Andrea no había sido cierta y ya nunca pude hablar con ella. Acaso la vi dos veces de lejos y supe que su familia era parte de una de las empresas. Me habían herido y como es natural, me lastimaron profundamente. Hugo y Andrea, además fueron amantes. Hugo mi amigo, Andrea: la mujer que yo creí que sería el amor de mi vida, mi vida que no le costó trabajo destruir. Esas serían suficientes razones para que yo hubiera matado a Hugo, y esa fue la maquinación de esos hombres de los que sólo conocí a sus perros de caza, porque como es natural, los verdaderos poseedores de la riqueza, viven en otra oscuridad y en el anonimato feliz de sus millones.

Aquella lejana mañana en la primera casa que me recluyeron, me di cuenta que me habían llevado a París como carne fresca. Las voces que me parecieron familiares mientras estaba siendo torturado, eran las de Andrea y Hugo. Me vieron allí, humillado. “No lo soporto”, había dicho Andrea. ¿Qué cosa no soportaba? ¿Estaba arrepentida? ¿Sintió el dolor del cuerpo mío que había sido suyo? ¿A qué se refería con “no lo soporto”? ¿Y Hugo tampoco lo soportaba?. Hijo de puta. Hugo Cerón Valenzuela, a quien tanto quise, Andrea Malraux, a quien amaba, vieron el martirio al que fui sometido. Ellos habían vendido el trabajo más importante de mi vida en la ciencia y se lo ofrecieron a las empresas que se unieron, para desaparecer la vacuna contra la caries que yo había descubierto. Les dieron la facilidad con la que borrarían para siempre la fórmula. O la dejarían en un oscuro cajón para cuando a ellos mismos les conviniera, sacarla como un logro suyo. No lo sé. Había que evitar a toda costa, que las nuevas generaciones se lavaran los dientes solo con agua limpia, y dejaran de creer que la caries se previene con el flúor y demás componentes de la pasta dental, como rezaba la legendaria frase que se esparció en Latinoamérica desde hace muchos años: “…salvar al mundo de la caries”.

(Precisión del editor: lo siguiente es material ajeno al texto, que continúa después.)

-- ==== Sys2Proof/Laws/Runs.lean ====
section
/-! SUPPORT. Sequences of TICKs and of commands: how they compose and what they leave alone. -/

namespace Sys2Proof.Machine

theorem ticks_add (m n : Nat) (s : State) : ticks (m + n) s = ticks n (ticks m s) := by
  induction m generalizing s with
  | zero => rw [Nat.zero_add, ticks]
  | succ m ih => rw [Nat.succ_add, ticks, ih, ticks]

/-- The last TICK of a sequence. -/
theorem ticks_succ (n : Nat) (s : State) : ticks (n + 1) s = tick (ticks n s) := by
  rw [ticks_add]
  rfl

@[simp] theorem ticks_paused (n : Nat) (s : State) : (ticks n s).paused = s.paused := by
  induction n with
  | zero => rfl
  | succ n ih => rw [ticks_succ, tick_paused, ih]

/-- TICKs while paused (R130). -/
theorem ticks_of_paused (n : Nat) {s : State} (h : s.paused = true) : ticks n s = s := by
  induction n with
  | zero => rfl
  | succ n ih => rw [ticks, tick_of_paused h, ih]

/-- A sequence of commands always answers the state its commands leave one after the other (R210). -/
theorem runCommands_eq (is : List Instr) (s : State) : runCommands is s = .next (is.foldl (fun s i => afterCommand i s) s) := by
  induction is generalizing s with
  | nil => rfl
  | cons i is ih =>
    rw [runCommands, exec_eq_afterCommand]
    exact ih _

/-- Commands neither read nor write the port samples. -/
theorem afterCommand_setInputs (i : Instr) (s : State) (l : List PortCycle) :
    afterCommand i (s.setInputs l) = (afterCommand i s).setInputs l := by
  cases i <;> rfl

end Sys2Proof.Machine
end

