theorem ticks_cursor {s : State} (hp : s.paused = false) (n : Nat) :
    (ticks n s).cursor.toNat = (s.cursor.toNat + n) % 8 := by
  induction n with
  | zero => exact (Nat.mod_eq_of_lt s.cursor.isLt).symm
  | succ n ih =>
    rw [ticks_succ, tick_cursor ((ticks_paused n s).trans hp)]
    exact (nextChannel_toNat _).trans (by omega)

section turns
variable {s : State} {v : Channel} {k : Nat} (hp : s.paused = false) (hk : k = (v.toNat + 7 - s.cursor.toNat) % 8 + 1)
include hp hk

/-- The cursor names the voice at the k-th TICK and at every eighth before and after it (R145). -/
theorem ticks_cursor_eq_iff (j : Nat) : (ticks j s).cursor = v ↔ j % 8 = k % 8 := by
  rw [← BitVec.toNat_inj, ticks_cursor hp]
  omega

/-- A voice after any number of TICKs: an envelope step per turn, a phase step per TICK. -/
theorem ticks_voice (j : Nat) : (ticks j s).voice v
    = Voice.phaseStep^[j] ((Voice.envelopeStep Config.roms)^[turnsTaken k j] (s.voice v)) := by
  have hcomm := (envelopeStep_phaseStep_commute Config.roms).iterate_right
  induction j with
  | zero => rw [turnsTaken_of_lt (by omega)]; rfl
  | succ j ih =>
    have hpj : (ticks j s).paused = false := (ticks_paused j s).trans hp
    have hturn : v = (ticks j s).cursor + 1#3 ↔ (j + 1) % 8 = k % 8 := by
      rw [← tick_cursor hpj, ← ticks_succ, ← ticks_cursor_eq_iff hp hk, eq_comm]
    rw [ticks_succ, tick_voice hpj, ih, turnsTaken_succ (by omega) (by omega), Function.iterate_succ_apply']
    simp only [hturn]
    split
    · rw [(hcomm j).eq, Function.iterate_succ_apply' (Voice.envelopeStep Config.roms)]
    · rfl

theorem ticks_eacc (j : Nat) :
    ((ticks j s).voice v).eacc = ((Voice.envelopeStep Config.roms)^[turnsTaken k j] (s.voice v)).eacc := by
  rw [ticks_voice hp hk, iterate_keeps phaseStep_eacc]

theorem ticks_amp (j : Nat) :
    ((ticks j s).voice v).amp = ((Voice.envelopeStep Config.roms)^[turnsTaken k j] (s.voice v)).amp := by
  rw [ticks_voice hp hk, iterate_keeps phaseStep_amp]

end turns

/-- Settles O45: no turn before TICK k, one turn at TICK k. -/
theorem turnSchedule : Obligations.TurnSchedule := by
  intro s v k hp hk
  have hfirst : turnsTaken k k = 1 := by simpa using turnsTaken_at_turn k 0
  refine ⟨by omega, ticks_cursor hp, fun j hj => ?_, fun j _ => ticks_cursor_eq_iff hp hk j, ?_⟩
  · rw [ticks_eacc hp hk, ticks_amp hp hk, turnsTaken_of_lt hj]
    exact ⟨rfl, rfl⟩
  · rw [ticks_eacc hp hk, ticks_amp hp hk, hfirst, Function.iterate_one]
    refine ⟨envelopeStep_amp_of_finished _, fun t i hrun ht => ?_⟩
    subst ht
    exact ⟨envelopeStep_eacc_of_running _ hrun, envelopeStep_amp_of_crossing _ hrun,
      envelopeStep_amp_of_running Config.roms⟩

/-! ## The length of an envelope (R135, R146) -/

/-- The turns before `ceil(32768 / e)` are those whose sum is below the sentinel. -/
theorem lt_ceil_div_iff {e m : Nat} (he : 0 < e) : m < (32768 + e - 1) / e ↔ m * e < 32768 := by
  rw [Nat.lt_iff_add_one_le, Nat.le_div_iff_mul_le he, Nat.succ_mul]
  omega

/-- Settles O46: before turn n every sum is below the sentinel, and turn n's is not. -/
theorem envelopeTerminates : Obligations.EnvelopeTerminates := by
  intro s v k e n hp hk hacc he hpos hn
  have hsum (m : Nat) : (s.voice v).eacc.toNat + m * (s.voice v).einc.toNat = m * e := by
    rw [hacc, ← he, BitVec.toNat_zero, Nat.zero_add]
  have hlt (m : Nat) : m < n ↔ (s.voice v).eacc.toNat + m * (s.voice v).einc.toNat < 0x8000 := by
    rw [hn, lt_ceil_div_iff hpos, hsum]
  have hn0 : 0 < n := (hlt 0).2 (by rw [hsum]; omega)
  refine ⟨fun m hm hmn => ?_, fun j hj => ?_, fun j hj => ?_⟩
  · obtain ⟨m, rfl⟩ := Nat.exists_eq_add_of_le' hm
    have hbelow := (hlt _).1 hmn
    rw [Nat.add_sub_cancel, ticks_eacc hp hk, ticks_amp hp hk, turnsTaken_at_turn]
    refine ⟨(iterate_envelopeStep_eacc _ hbelow).trans (hsum _),
      fun j hj => iterate_envelopeStep_amp Config.roms hbelow (by rw [hj, hsum]), fun hzero => ?_⟩
    have hle : e ≤ (m + 1) * e := Nat.le_mul_of_pos_left e hm
    omega
  · have hbefore : turnsTaken k j < n := by
      rw [← Nat.not_le, le_turnsTaken_iff hn0]
      omega
    rw [ticks_eacc hp hk, iterate_envelopeStep_eacc _ ((hlt _).1 hbefore)]
    exact (hlt _).1 hbefore
  · obtain ⟨m, rfl⟩ := Nat.exists_eq_add_of_le' hn0
    have hcross := Nat.not_lt.1 ((hlt (m + 1)).not.1 (Nat.lt_irrefl _))
    rw [ticks_eacc hp hk, ticks_amp hp hk]
    exact iterate_envelopeStep_of_crossed _ ((hlt m).1 m.lt_succ_self) hcross ((le_turnsTaken_iff hn0).2 hj)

La vacuna probada que evitaba la caries para siempre y a la que nadie tenía acceso, ya estaba en sus manos. El trabajo de dieciséis años buscando, analizando, demostrando, para que un día se supiera que los dientes pueden ser inmunes a las moléculas y bacterias que provocan esta destrucción de la dentadura de muchas generaciones, pero eso no es conveniente para el comercio de las empresas que estaban por llegar a México. Todo en el tiempo exacto, todo en el momento propicio para impedirlo. Había que acabar desde la raíz. Un dique a la ciencia, un muro que acabaría aplastando a un hombre que había dado la vida en su trabajo por el bien de la salud bucal del mundo. Después de haber vivido muchos otoños como este, en que termino de escribir mi historia en la soledad necesaria y obligada, el remordimiento por mi cobardía ha llegado a su fin. Y no hay más, que acabar de escribir esta historia en la ciudad de mi desdicha.